Лучшие параметры:  {'model__alpha': 10.0}


  model = cd_fast.enet_coordinate_descent(


In [34]:
import pickle

with open('model_l1_regression.pkl', 'wb') as f:
    pickle.dump(grid_search, f)

In [35]:
y_pred = grid_search.predict(X_test)

In [None]:
from sklearn.metrics import mean_absolute_error, r2_score

print(f"MAE: {mean_absolute_error(y_test, y_pred):.2f} руб.")
print(f"R²: {r2_score(y_test, y_pred):.2f}")

MAE: 1521742.21 руб.
R²: 0.25


**Вывод**: \
Метрики довольно плачевные даже для baseline. Данная модель с текущей предобработкой данных явно не справляется с нашей задачей. Скорее всего, нужно улучшить качественную проработку признаков, возможно, попробовать другие кодировщики или попробовать более мощные модели для повышения точности прогнозирования.

## Decision Tree Regression

In [59]:
from sklearn.pipeline import Pipeline
from sklearn.compose import ColumnTransformer
from sklearn.preprocessing import StandardScaler, OneHotEncoder
from sklearn.tree import DecisionTreeRegressor
from sklearn.model_selection import GridSearchCV

In [60]:
preprocessor = ColumnTransformer([
    ('num', StandardScaler(), numeric_features),
    ('cat', OneHotEncoder(handle_unknown='ignore'), categorical_features)
])

In [61]:
model_pipeline = Pipeline([
    ('preprocessor', preprocessor),
    ('regressor', DecisionTreeRegressor(random_state=RANDOM_STATE))
])

In [62]:
param_grid = {
    'regressor__max_depth': [None, 5, 10, 20],
    'regressor__min_samples_split': [2, 5, 10],
    'regressor__min_samples_leaf': [1, 2, 4]
}

grid_search = GridSearchCV(model_pipeline, param_grid, cv=5, scoring='r2', n_jobs=-1, verbose=1)

In [63]:
grid_search.fit(X_train, y_train)
print("Лучшие параметры:", grid_search.best_params_)
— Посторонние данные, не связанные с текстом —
-- ==== Sys2Proof/Machine/Operands.lean ====
section
/-! DEFINITION. The operand forms of the commands: for each opcode its issuer class, deadline class, the TARGETs it
accepts, the parameter bits its chapter defines and the shortest buffer it takes (02 R30; 04 R56, R68 to R71, R494; the
command catalogues of the chapters), and the checks that every command meets when it starts. -/

namespace Sys2Proof.Machine

/-- Deadline classes (02 R30). -/
inductive Cls
  | rings | hostLink | partition | trib | slotWrite | switchGroup | cipher | job | loading | bringup | profile | chanState
  | p2mp | timing | selfcal | monitor | memFill | mem | level | sleep | image | activate | security | ageing | shore | posted
  deriving DecidableEq, Repr

/-- The deadline of a class in ns, growing with the length in bytes where the table says so, every KiB or MiB begun
counting in full; a posted buffer has none (R67). -/
def Cls.ns (len : Nat) : Cls → Option Nat
  | .rings => some 10000000
  | .hostLink => some 50000000
  | .partition => some 2000000000
  | .trib => some 10000000
  | .slotWrite => some 1000000
  | .switchGroup => some 100000000
  | .cipher => some 5000000
  | .job => some (1000000 + 20000 * cdiv len 1024)
  | .loading => some 500000000
  | .bringup => some 15000000000
  | .profile => some 2000000000
  | .chanState => some 50000000
  | .p2mp => some 100000000
  | .timing => some 50000000
  | .selfcal => some 25000000
  | .monitor => some 10000000
  | .memFill => some (10000000 + 2000000 * cdiv len 1048576)
  | .mem => some 10000000
  | .level => some 5000000
  | .sleep => some 100000000
  | .image => some 120000000000
  | .activate => some 3000000000
  | .security => some 1000000000
  | .ageing => some 50000000
  | .shore => some 1000000000
  | .posted => none

/-- TARGETs an opcode accepts (R494). -/
inductive Tgt | channel | common | either
  deriving DecidableEq, Repr

/-- What the spec says of one opcode before its own rules apply. -/
structure OpInfo where
  op : Nat
  ro : Bool
  cls : Cls
  tgt : Tgt
  /-- Bits defined in PARAM_A and in PARAM_0 to PARAM_4; what is missing is reserved whole (R68). -/
  pa : Nat := 0
  ps : List Nat := []
  /-- The shortest buffer; none: the opcode's chapter defines no buffer (R70). -/
  buf : Option (Desc → Nat) := none
  /-- The length by which the deadline grows. -/
  len : Desc → Nat := fun _ => 0

/-- The mask of bits [hi:lo]. -/
def bitsMask (hi lo : Nat) : Nat := (2 ^ (hi + 1 - lo) - 1) <<< lo

def low (n : Nat) : Nat := 2 ^ n - 1

def fixedBuf (n : Nat) : Option (Desc → Nat) := some fun _ => n

/-- Rings, administration and partitions (03, 04, 21). -/
def opsRings : List OpInfo := [
  { op := 0x0100, ro := true, cls := .rings, tgt := .either },
  { op := 0x0101, ro := true, cls := .rings, tgt := .either, ps := [low 16], buf := fixedBuf 32 },
  { op := 0x0110, ro := true, cls := .rings, tgt := .either, ps := [low 19] },
  { op := 0x0120, ro := true, cls := .rings, tgt := .either, buf := fixedBuf 528 },
  { op := 0x0130, ro := true, cls := .posted, tgt := .either, buf := fixedBuf 0 },
  { op := 0x0131, ro := false, cls := .rings, tgt := .either, buf := fixedBuf 1 },
  { op := 0x0200, ro := true, cls := .hostLink, tgt := .common, buf := fixedBuf 64 },
  { op := 0x0201, ro := true, cls := .hostLink, tgt := .common, buf := fixedBuf 32 },
  { op := 0x0210, ro := false, cls := .partition, tgt := .common, buf := fixedBuf 64 }]

/-- Timing (14) and monitor (15). -/
def opsTimingMonitor : List OpInfo := [
  { op := 0x1600, ro := false, cls := .timing, tgt := .common, ps := [low 23, low 44] },
  { op := 0x1601, ro := false, cls := .timing, tgt := .common, ps := [low 53] },
  { op := 0x1602, ro := true, cls := .timing, tgt := .common, buf := fixedBuf 192 },
  { op := 0x1603, ro := true, cls := .timing, tgt := .common, buf := fixedBuf 131072 },
  { op := 0x1610, ro := false, cls := .timing, tgt := .channel, ps := [low 2] },
  { op := 0x1700, ro := false, cls := .monitor, tgt := .either, ps := [low 7], buf := some fun d => 2 * d.p0.bits 6 0 },
  { op := 0x1701, ro := false, cls := .monitor, tgt := .either, ps := [low 31, low 16],
    buf := some fun d => if d.p0.bit 30 then 2048 else 0 },
  { op := 0x1702, ro := false, cls := .monitor, tgt := .either, ps := [low 41, low 41] },
  { op := 0x1703, ro := true, cls := .monitor, tgt := .either, ps := [low 17, low 40] },
  { op := 0x1704, ro := false, cls := .monitor, tgt := .either, ps := [low 13] },
  { op := 0x1705, ro := false, cls := .monitor, tgt := .either, ps := [low 30] },
  { op := 0x1706, ro := false, cls := .monitor, tgt := .either, ps := [low 2] },
  { op := 0x1707, ro := false, cls := .selfcal, tgt := .either },
  { op := 0x1708, ro := true, cls := .monitor, tgt := .either, buf := fixedBuf 64 },
  { op := 0x1709, ro := true, cls := .monitor, tgt := .either, ps := [low 15], buf := some fun d => 32 * d.p0.bits 14 0 },
  { op := 0x170A, ro := false, cls := .monitor, tgt := .either, ps := [low 8] }]

/-- Memory (17), security and firmware (20), shore chain (19). -/
def opsModule : List OpInfo := [
  { op := 0x1800, ro := false, cls := .memFill, tgt := .common, ps := [low 32, low 32, low 64], len := fun d => d.p1.bits 31 0 },
  { op := 0x1801, ro := true, cls := .memFill, tgt := .either, ps := [low 32, low 32, low 2], len := fun d => d.p1.bits 31 0 },
  { op := 0x1802, ro := false, cls := .mem, tgt := .common, ps := [low 32, low 32], buf := some fun d => d.p1.bits 31 0 },
  { op := 0x1803, ro := true, cls := .mem, tgt := .common, ps := [low 32, low 32], buf := some fun d => d.p1.bits 31 0 },
  { op := 0x1810, ro := false, cls := .mem, tgt := .either, ps := [low 17] },
  { op := 0x1811, ro := true, cls := .mem, tgt := .either, buf := fixedBuf 64 },
  { op := 0x1812, ro := true, cls := .mem, tgt := .either, buf := fixedBuf 0 },
  { op := 0x1820, ro := false, cls := .mem, tgt := .either, ps := [low 32, low 1] },
  { op := 0x1821, ro := true, cls := .mem, tgt := .either, buf := fixedBuf 0 },
  { op := 0x1A00, ro := true, cls := .security, tgt := .common, buf := some fun _ => certificate.length },
  { op := 0x1A01, ro := true, cls := .security, tgt := .common, buf := fixedBuf 352 },
  { op := 0x1A02, ro := true, cls := .security, tgt := .common, buf := fixedBuf 32 },
  { op := 0x1A03, ro := true, cls := .security, tgt := .common, buf := fixedBuf 32 },
  { op := 0x1A04, ro := true, cls := .security, tgt := .common, buf := fixedBuf 16 },
  { op := 0x1A10, ro := false, cls := .image, tgt := .common, buf := fixedBuf 0 },
  { op := 0x1A11, ro := false, cls := .activate, tgt := .common },
  { op := 0x1A12, ro := false, cls := .security, tgt := .common },
  { op := 0x1A13, ro := false, cls := .security, tgt := .common, ps := [low 7] },
  { op := 0x1A14, ro := false, cls := .security, tgt := .common, buf := fixedBuf 196 },
  { op := 0x1C00, ro := true, cls := .shore, tgt := .common, buf := fixedBuf 32 },
  { op := 0x1C01, ro := true, cls := .shore, tgt := .common, buf := fixedBuf 64 },
  { op := 0x1C02, ro := true, cls := .shore, tgt := .common, ps := [low 11], buf := fixedBuf 64 },
  { op := 0x1C03, ro := false, cls := .shore, tgt := .common, ps := [low 11], buf := fixedBuf 1 },
  { op := 0x1C04, ro := false, cls := .shore, tgt := .common, ps := [low 11 ||| bitsMask 16 16, low 32] }]

/-- Encryption (07). -/
def opsCipher : List OpInfo := [
  { op := 0x1200, ro := false, cls := .cipher, tgt := .channel, ps := [low 12], buf := fixedBuf 64 },
  { op := 0x1201, ro := true, cls := .cipher, tgt := .channel, ps := [low 12], buf := fixedBuf 64 },
  { op := 0x1202, ro := false, cls := .cipher, tgt := .channel, ps := [low 12], buf := fixedBuf 80 },
  { op := 0x1203, ro := false, cls := .cipher, tgt := .channel, ps := [low 12] },
  { op := 0x1204, ro := false, cls := .cipher, tgt := .channel, ps := [low 13] },
  { op := 0x1205, ro := true, cls := .cipher, tgt := .channel, ps := [low 12], buf := fixedBuf 32 },
  { op := 0x1210, ro := false, cls := .cipher, tgt := .either, ps := [low 10], buf := fixedBuf 80 },
  { op := 0x1211, ro := false, cls := .cipher, tgt := .either, ps := [low 10] },
  { op := 0x1230, ro := false, cls := .job, tgt := .either, pa := bitsMask 2 0 ||| bitsMask 15 6,
    ps := [low 64, low 64, low 64, low 32], buf := fixedBuf 0, len := Desc.bufLen }]

/-- Promises, tributaries (02, 06). -/
def opsTribs : List OpInfo := [
  { op := 0x1000, ro := false, cls := .trib, tgt := .channel, ps := [low 12], buf := fixedBuf 96 },
  { op := 0x1001, ro := false, cls := .trib, tgt := .channel, ps := [low 12], buf := fixedBuf 64 },
  { op := 0x1002, ro := false, cls := .trib, tgt := .channel, ps := [low 12, low 1] },
  { op := 0x1003, ro := false, cls := .trib, tgt := .channel, ps := [low 12] },
  { op := 0x1004, ro := true, cls := .trib, tgt := .channel, ps := [low 12], buf := fixedBuf 64 },
  { op := 0x1005, ro := true, cls := .trib, tgt := .channel, ps := [low 12], buf := fixedBuf 64 },
  { op := 0x1006, ro := true, cls := .trib, tgt := .channel, buf := fixedBuf 0 },
  { op := 0x1010, ro := true, cls := .trib, tgt := .channel, ps := [low 12], buf := fixedBuf 32 },
  { op := 0x1011, ro := false, cls := .trib, tgt := .channel, ps := [low 7 ||| bitsMask 8 8],
    buf := some fun d => 2 * d.p0.bits 6 0 }]

/-- Slot table, bank switch and groups (06). -/
def opsSlots : List OpInfo := [
  { op := 0x1100, ro := false, cls := .slotWrite, tgt := .either, ps := [low 33], buf := some fun d => 2 * d.p0.bits 31 16 },
  { op := 0x1101, ro := true, cls := .slotWrite, tgt := .either, ps := [low 33], buf := some fun d => 2 * d.p0.bits 31 16 },
  { op := 0x1102, ro := false, cls := .slotWrite, tgt := .channel },
  { op := 0x1110, ro := false, cls := .switchGroup, tgt := .either, ps := [low 6 ||| bitsMask 11 8] },
  { op := 0x1111, ro := false, cls := .slotWrite, tgt := .either, ps := [low 1 ||| bitsMask 11 8, low 32] },
  { op := 0x1112, ro := true, cls := .slotWrite, tgt := .channel, buf := fixedBuf 32 },
  { op := 0x1120, ro := false, cls := .switchGroup, tgt := .common, ps := [low 3, low 32, low 15] },
  { op := 0x1121, ro := false, cls := .switchGroup, tgt := .common, ps := [low 3] },
  { op := 0x1122, ro := true, cls := .switchGroup, tgt := .common, ps := [low 3], buf := fixedBuf 80 },
  { op := 0x1123, ro := false, cls := .switchGroup, tgt := .common, ps := [low 3] }]

/-- Loading (10). -/
def opsLoading : List OpInfo := [
  { op := 0x1300, ro := false, cls := .loading, tgt := .channel, ps := [low 7], buf := fixedBuf 128 },
  { op := 0x1301, ro := true, cls := .loading, tgt := .channel, buf := fixedBuf 288 },
  { op := 0x1302, ro := true, cls := .loading, tgt := .channel, buf := fixedBuf 168 },
  { op := 0x1303, ro := true, cls := .loading, tgt := .channel, ps := [low 20], buf := fixedBuf 128 },
  { op := 0x1304, ro := false, cls := .loading, tgt := .channel, ps := [0xFF01] }]

/-- Channel state and acquisition (11), with CHAN_RESET (19). -/
def opsChannel : List OpInfo := [
  { op := 0x1400, ro := false, cls := .bringup, tgt := .channel, ps := [low 12 ||| bitsMask 25 16, low 10 ||| bitsMask 47 16],
    buf := fixedBuf 128 },
  { op := 0x1401, ro := true, cls := .chanState, tgt := .channel, buf := fixedBuf 16 },
  { op := 0x1402, ro := true, cls := .chanState, tgt := .channel, buf := fixedBuf 160 },
  { op := 0x1403, ro := false, cls := .chanState, tgt := .channel, ps := [low 10] },
  { op := 0x1404, ro := false, cls := .chanState, tgt := .channel, ps := [low 16, low 48, low 48] },
  { op := 0x1405, ro := false, cls := .chanState, tgt := .channel, ps := [low 2 ||| bitsMask 31 16] },
  { op := 0x1410, ro := false, cls := .chanState, tgt := .channel }]

/-- Kapra lanes (05). -/
def opsKapra : List OpInfo := [
  { op := 0x1440, ro := false, cls := .chanState, tgt := .channel, ps := [low 8] },
  { op := 0x1441, ro := false, cls := .chanState, tgt := .channel, ps := [low 16] },
  { op := 0x1442, ro := true, cls := .chanState, tgt := .channel, buf := fixedBuf 64 },
  { op := 0x1443, ro := true, cls := .chanState, tgt := .channel, buf := fixedBuf 128 }]

/-- The line frame (08). -/
def opsFrame : List OpInfo := [
  { op := 0x1480, ro := true, cls := .chanState, tgt := .channel, buf := fixedBuf 32 },
  { op := 0x1481, ro := true, cls := .chanState, tgt := .channel, buf := fixedBuf 64 },
  { op := 0x1482, ro := true, cls := .chanState, tgt := .channel, ps := [low 1], buf := fixedBuf 16384 }]

/-- FEC (09). -/
def opsFec : List OpInfo := [
  { op := 0x14A0, ro := false, cls := .profile, tgt := .channel, ps := [low 1 ||| bitsMask 14 8],
    buf := some fun d => if d.bufAddr = 0 then 0 else 128 },
  { op := 0x14A1, ro := true, cls := .chanState, tgt := .channel, buf := fixedBuf 32 },
  { op := 0x14A2, ro := true, cls := .chanState, tgt := .channel, buf := fixedBuf 64 },
  { op := 0x14A3, ro := false, cls := .chanState, tgt := .channel, ps := [low 48] }]

/-- Calibration (12). -/
def opsCal : List OpInfo := [
  { op := 0x14C0, ro := false, cls := .chanState, tgt := .channel, ps := [low 2 ||| bitsMask 27 16 ||| bitsMask 43 32] },
  { op := 0x14C1, ro := false, cls := .chanState, tgt := .channel, ps := [low 2] },
  { op := 0x14C2, ro := true, cls := .chanState, tgt := .channel, buf := fixedBuf 128 },
  { op := 0x14C3, ro := true, cls := .chanState, tgt := .channel, ps := [low 1], buf := fixedBuf 1064 }]

/-- Optics and capture (12). -/
def opsOptics : List OpInfo := [
  { op := 0x14C4, ro := true, cls := .chanState, tgt := .channel, buf := fixedBuf 32 },
  { op := 0x14C5, ro := true, cls := .chanState, tgt := .channel, ps := [low 41, low 32] },
  { op := 0x14C6, ro := false, cls := .chanState, tgt := .channel },
  { op := 0x14C7, ro := false, cls := .chanState, tgt := .channel }]

/-- Point-to-multipoint (13). -/
def opsP2mp : List OpInfo := [
  { op := 0x1500, ro := false, cls := .p2mp, tgt := .channel, ps := [low 2] },
  { op := 0x1501, ro := false, cls := .p2mp, tgt := .channel, buf := fixedBuf 64 },
  { op := 0x1502, ro := true, cls := .p2mp, tgt := .channel, ps := [low 6], buf := fixedBuf 64 },
  { op := 0x1503, ro := false, cls := .p2mp, tgt := .channel, ps := [low 45] },
  { op := 0x1504, ro := false, cls := .loading, tgt := .channel, ps := [low 7 ||| bitsMask 13 8], buf := fixedBuf 128 },
  { op := 0x1505, ro := true, cls := .p2mp, tgt := .channel, buf := fixedBuf 1024 },
  { op := 0x1506, ro := true, cls := .p2mp, tgt := .channel, buf := fixedBuf 32 },
  { op := 0x1507, ro := false, cls := .p2mp, tgt := .channel, ps := [low 1, low 64] }]

/-- Power levels (18). -/
def opsPower : List OpInfo := [
  { op := 0x1900, ro := false, cls := .level, tgt := .channel, ps := [low 2] },
  { op := 0x1901, ro := false, cls := .sleep, tgt := .channel, ps := [low 4, low 24] },
  { op := 0x1902, ro := true, cls := .level, tgt := .channel, buf := fixedBuf 32 },
  { op := 0x1910, ro := true, cls := .level, tgt := .common, buf := fixedBuf 32 }]

/-- Ageing (16); an AGE_LEDGER_READ needs a buffer for all the records it asks for (DESIGN CHOICE, log 153). -/
def opsAge : List OpInfo := [
  { op := 0x1B00, ro := false, cls := .ageing, tgt := .channel, ps := [low 18] },
  { op := 0x1B01, ro := true, cls := .ageing, tgt := .channel, buf := fixedBuf 32 },
  { op := 0x1B02, ro := true, cls := .ageing, tgt := .channel, ps := [low 43], buf := some fun d => 64 * d.p0.bits 41 32 },
  { op := 0x1B03, ro := true, cls := .ageing, tgt := .channel, buf := fixedBuf 128 },
  { op := 0x1B04, ro := true, cls := .ageing, tgt := .channel, buf := fixedBuf 0 }]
Fitting 5 folds for each of 36 candidates, totalling 180 fits
Лучшие параметры: {'regressor__max_depth': None, 'regressor__min_samples_leaf': 1, 'regressor__min_samples_split': 2}


In [64]:
y_pred = grid_search.predict(X_test)

In [65]:
from sklearn.metrics import mean_absolute_error, r2_score

print(f"MAE: {mean_absolute_error(y_test, y_pred):.2f} руб.")
print(f"R²: {r2_score(y_test, y_pred):.2f}")

MAE: 616943.20 руб.
R²: 0.48


In [66]:
import pickle

with open('model_tree_1_version.pkl', 'wb') as f:
    pickle.dump(grid_search, f)

Как мы видим r2_score особо не улучшился, поэтому попробуем немного поменять гиперпараметры:

In [32]:
param_grid_2 = {
    'regressor__max_depth': [5, 10, 15],
    'regressor__min_samples_split': [5, 10, 15],
    'regressor__min_samples_leaf': [3, 5, 7],
    'regressor__max_features': ['sqrt', 'log2', None],
    'regressor__ccp_alpha': [0.0, 0.001, 0.01, 0.1]
}

grid_search_2 = GridSearchCV(model_pipeline, param_grid_2, cv=5, scoring='r2', n_jobs=-1, verbose=1)

In [None]:
grid_search_2.fit(X_train, y_train)
print("Лучшие параметры:", grid_search_2.best_params_)

In [None]:
import pickle

with open('model_tree_2_version.pkl', 'wb') as f:
    pickle.dump(grid_search_2, f)

In [35]:
y_pred = grid_search_2.predict(X_test)

In [None]:
from sklearn.metrics import mean_absolute_error, r2_score

print(f"MAE: {mean_absolute_error(y_test, y_pred):.2f} руб.")
print(f"R²: {r2_score(y_test, y_pred):.2f}")

MAE: 970054.78 руб.
R²: 0.57


**Выводы**: \
Мы смогли добиться некоторого прироста качества предсказаний по сравнению с базовой моделью.
Это подтверждает, что гиперпараметрическая настройка повысила качество, но остаётся значительная доля дисперсии, которую модель не объясняет. \
Я думаю, что это неплохой резльтат для `baseline`, который можно будет еще улучшить с помощью дополнительного фичер инжиниринга или перехода на более мощные модели.